Exercise – Of all the lines below, output only those starting at the one with "t.sup.usableDj = energyDj s.sup.capUf s.sup.esrMohm mv" and ending at the one with "t.sup.usableDj = energyDj s.sup.capUf s.sup.esrMohm 70000", both ends included, exactly as written.
*** Exercise data ***
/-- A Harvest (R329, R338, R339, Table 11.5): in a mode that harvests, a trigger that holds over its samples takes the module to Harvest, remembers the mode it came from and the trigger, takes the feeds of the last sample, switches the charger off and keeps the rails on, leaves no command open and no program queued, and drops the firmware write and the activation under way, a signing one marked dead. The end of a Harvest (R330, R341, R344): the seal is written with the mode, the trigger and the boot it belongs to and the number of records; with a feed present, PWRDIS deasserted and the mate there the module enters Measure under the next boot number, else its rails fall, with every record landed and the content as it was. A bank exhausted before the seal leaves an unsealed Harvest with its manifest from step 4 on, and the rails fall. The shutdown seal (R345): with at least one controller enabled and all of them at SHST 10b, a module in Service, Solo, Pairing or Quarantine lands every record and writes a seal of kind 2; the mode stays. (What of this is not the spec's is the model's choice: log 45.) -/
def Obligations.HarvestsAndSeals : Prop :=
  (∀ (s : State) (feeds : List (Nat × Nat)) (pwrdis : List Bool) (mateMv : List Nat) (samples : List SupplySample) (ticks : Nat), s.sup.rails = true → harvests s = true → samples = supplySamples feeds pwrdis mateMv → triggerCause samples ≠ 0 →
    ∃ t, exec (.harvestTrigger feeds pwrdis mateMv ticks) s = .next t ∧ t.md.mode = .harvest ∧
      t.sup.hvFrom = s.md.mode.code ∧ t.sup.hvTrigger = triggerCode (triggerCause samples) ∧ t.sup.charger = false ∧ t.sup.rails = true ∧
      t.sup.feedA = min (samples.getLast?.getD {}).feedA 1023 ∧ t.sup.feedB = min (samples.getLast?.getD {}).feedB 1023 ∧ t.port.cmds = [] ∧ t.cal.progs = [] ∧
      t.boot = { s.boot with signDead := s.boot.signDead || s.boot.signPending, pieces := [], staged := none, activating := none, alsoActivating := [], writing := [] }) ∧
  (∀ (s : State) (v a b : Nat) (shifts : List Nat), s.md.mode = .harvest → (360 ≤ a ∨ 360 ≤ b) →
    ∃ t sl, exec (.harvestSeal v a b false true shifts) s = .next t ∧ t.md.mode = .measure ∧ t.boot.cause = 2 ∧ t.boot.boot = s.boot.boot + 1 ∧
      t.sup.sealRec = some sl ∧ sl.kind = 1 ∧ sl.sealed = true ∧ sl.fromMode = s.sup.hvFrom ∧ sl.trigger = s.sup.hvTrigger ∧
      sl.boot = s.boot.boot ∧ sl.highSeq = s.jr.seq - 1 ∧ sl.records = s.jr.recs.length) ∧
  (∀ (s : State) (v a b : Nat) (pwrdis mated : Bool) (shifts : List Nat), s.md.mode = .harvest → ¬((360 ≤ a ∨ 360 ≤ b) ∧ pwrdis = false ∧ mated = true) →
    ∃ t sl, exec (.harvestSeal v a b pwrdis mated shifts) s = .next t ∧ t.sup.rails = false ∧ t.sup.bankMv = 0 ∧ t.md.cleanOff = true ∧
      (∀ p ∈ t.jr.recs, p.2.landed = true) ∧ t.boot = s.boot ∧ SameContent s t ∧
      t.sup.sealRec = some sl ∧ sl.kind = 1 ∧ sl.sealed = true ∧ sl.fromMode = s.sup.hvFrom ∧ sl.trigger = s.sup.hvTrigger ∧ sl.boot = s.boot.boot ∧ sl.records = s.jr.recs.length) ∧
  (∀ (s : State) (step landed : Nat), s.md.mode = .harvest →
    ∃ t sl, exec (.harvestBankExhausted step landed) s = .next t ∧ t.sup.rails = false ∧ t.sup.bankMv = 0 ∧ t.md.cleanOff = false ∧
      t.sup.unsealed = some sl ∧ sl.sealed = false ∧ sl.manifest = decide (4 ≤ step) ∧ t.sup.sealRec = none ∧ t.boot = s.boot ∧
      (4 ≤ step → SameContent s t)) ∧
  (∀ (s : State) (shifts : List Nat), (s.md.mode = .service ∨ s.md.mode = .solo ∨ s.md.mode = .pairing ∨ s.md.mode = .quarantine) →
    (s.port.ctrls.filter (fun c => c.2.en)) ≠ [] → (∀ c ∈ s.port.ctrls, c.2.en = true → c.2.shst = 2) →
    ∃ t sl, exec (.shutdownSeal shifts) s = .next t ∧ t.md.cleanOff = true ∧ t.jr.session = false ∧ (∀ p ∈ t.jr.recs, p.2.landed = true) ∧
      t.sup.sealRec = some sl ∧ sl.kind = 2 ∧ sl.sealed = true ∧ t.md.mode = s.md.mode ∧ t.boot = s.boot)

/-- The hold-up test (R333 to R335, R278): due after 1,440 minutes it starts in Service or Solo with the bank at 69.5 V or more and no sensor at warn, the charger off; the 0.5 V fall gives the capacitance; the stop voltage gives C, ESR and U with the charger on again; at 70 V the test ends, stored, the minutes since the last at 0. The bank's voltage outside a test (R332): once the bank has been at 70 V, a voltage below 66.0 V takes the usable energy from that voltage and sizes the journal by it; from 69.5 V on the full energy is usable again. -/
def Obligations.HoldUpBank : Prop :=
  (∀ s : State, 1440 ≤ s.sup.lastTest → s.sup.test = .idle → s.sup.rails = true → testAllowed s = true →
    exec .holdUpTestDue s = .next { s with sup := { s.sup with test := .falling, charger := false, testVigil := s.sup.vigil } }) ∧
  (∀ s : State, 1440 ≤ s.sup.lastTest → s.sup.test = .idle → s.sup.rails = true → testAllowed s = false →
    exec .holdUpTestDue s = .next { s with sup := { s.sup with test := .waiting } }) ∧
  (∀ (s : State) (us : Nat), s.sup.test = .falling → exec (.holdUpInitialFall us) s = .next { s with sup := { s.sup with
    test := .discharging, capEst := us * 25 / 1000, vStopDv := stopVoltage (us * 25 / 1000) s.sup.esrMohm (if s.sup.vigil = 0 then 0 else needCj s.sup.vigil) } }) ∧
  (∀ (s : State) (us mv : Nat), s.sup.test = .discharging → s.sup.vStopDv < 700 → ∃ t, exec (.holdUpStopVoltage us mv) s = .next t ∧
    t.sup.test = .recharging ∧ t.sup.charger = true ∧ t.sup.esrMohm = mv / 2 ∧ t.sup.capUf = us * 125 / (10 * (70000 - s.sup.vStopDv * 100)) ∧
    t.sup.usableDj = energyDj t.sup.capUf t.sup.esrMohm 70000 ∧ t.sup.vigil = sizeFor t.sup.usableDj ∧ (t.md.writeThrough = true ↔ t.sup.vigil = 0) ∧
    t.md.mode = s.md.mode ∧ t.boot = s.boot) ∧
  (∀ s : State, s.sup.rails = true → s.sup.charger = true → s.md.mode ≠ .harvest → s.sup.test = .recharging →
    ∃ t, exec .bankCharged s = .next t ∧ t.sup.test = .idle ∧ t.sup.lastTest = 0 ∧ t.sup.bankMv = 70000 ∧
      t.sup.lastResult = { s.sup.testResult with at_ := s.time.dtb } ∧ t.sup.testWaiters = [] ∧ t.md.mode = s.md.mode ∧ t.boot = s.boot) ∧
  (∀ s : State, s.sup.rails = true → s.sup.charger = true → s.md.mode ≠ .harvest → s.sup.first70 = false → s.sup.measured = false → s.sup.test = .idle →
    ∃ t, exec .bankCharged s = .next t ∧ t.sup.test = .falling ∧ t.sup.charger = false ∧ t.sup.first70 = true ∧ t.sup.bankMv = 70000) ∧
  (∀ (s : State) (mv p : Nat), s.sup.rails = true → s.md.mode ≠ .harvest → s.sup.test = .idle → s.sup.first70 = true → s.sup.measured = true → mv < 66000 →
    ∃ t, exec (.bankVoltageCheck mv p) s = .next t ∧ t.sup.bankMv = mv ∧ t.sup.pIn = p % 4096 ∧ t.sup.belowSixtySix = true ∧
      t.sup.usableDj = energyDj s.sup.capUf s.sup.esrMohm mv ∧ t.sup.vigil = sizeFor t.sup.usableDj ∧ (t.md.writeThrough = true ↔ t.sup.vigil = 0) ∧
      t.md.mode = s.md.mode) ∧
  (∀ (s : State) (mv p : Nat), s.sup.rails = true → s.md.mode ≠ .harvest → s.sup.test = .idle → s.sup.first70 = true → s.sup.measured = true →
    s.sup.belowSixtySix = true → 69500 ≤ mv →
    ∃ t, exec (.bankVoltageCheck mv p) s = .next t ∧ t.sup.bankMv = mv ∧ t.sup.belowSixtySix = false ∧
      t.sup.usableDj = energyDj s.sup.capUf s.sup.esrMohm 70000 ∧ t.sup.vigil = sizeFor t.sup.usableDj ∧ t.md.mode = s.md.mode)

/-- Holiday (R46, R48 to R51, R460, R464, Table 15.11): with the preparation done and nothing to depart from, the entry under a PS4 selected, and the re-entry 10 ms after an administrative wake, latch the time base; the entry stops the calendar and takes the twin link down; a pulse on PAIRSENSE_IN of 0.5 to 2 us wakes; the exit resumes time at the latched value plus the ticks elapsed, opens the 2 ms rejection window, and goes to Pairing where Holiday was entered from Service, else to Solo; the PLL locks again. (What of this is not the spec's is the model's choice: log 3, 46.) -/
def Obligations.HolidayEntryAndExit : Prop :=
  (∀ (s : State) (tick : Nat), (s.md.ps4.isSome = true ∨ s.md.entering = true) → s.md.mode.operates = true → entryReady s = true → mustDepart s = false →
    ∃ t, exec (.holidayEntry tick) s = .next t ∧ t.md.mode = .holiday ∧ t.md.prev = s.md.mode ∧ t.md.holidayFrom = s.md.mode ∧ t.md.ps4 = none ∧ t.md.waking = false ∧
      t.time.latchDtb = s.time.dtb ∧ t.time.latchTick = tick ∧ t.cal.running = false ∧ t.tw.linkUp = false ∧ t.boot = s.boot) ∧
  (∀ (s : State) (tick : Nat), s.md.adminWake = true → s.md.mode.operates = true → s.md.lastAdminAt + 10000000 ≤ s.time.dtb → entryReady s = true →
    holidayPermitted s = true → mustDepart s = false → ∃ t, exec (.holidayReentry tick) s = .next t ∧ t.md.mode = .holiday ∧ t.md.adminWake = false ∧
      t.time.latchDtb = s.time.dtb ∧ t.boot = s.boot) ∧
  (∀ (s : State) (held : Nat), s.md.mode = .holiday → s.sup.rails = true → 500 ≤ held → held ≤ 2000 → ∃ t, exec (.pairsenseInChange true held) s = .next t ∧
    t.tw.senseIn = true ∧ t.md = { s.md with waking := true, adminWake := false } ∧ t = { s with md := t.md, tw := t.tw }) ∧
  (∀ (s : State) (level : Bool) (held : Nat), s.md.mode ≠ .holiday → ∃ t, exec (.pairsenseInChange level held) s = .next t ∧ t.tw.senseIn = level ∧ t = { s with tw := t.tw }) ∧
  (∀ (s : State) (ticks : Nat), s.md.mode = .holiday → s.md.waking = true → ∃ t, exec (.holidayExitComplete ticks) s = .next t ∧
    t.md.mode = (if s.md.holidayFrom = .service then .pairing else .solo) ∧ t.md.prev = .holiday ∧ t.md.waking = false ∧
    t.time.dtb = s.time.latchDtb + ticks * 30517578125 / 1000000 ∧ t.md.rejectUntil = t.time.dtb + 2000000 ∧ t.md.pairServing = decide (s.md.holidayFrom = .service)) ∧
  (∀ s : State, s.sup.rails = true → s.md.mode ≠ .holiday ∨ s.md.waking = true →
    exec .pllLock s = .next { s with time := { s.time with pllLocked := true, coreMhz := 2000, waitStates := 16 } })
***
Solution for this exercise –
      t.sup.usableDj = energyDj s.sup.capUf s.sup.esrMohm mv ∧ t.sup.vigil = sizeFor t.sup.usableDj ∧ (t.md.writeThrough = true ↔ t.sup.vigil = 0) ∧
      t.md.mode = s.md.mode) ∧
  (∀ (s : State) (mv p : Nat), s.sup.rails = true → s.md.mode ≠ .harvest → s.sup.test = .idle → s.sup.first70 = true → s.sup.measured = true →
    s.sup.belowSixtySix = true → 69500 ≤ mv →
    ∃ t, exec (.bankVoltageCheck mv p) s = .next t ∧ t.sup.bankMv = mv ∧ t.sup.belowSixtySix = false ∧
      t.sup.usableDj = energyDj s.sup.capUf s.sup.esrMohm 70000 ∧ t.sup.vigil = sizeFor t.sup.usableDj ∧ t.md.mode = s.md.mode)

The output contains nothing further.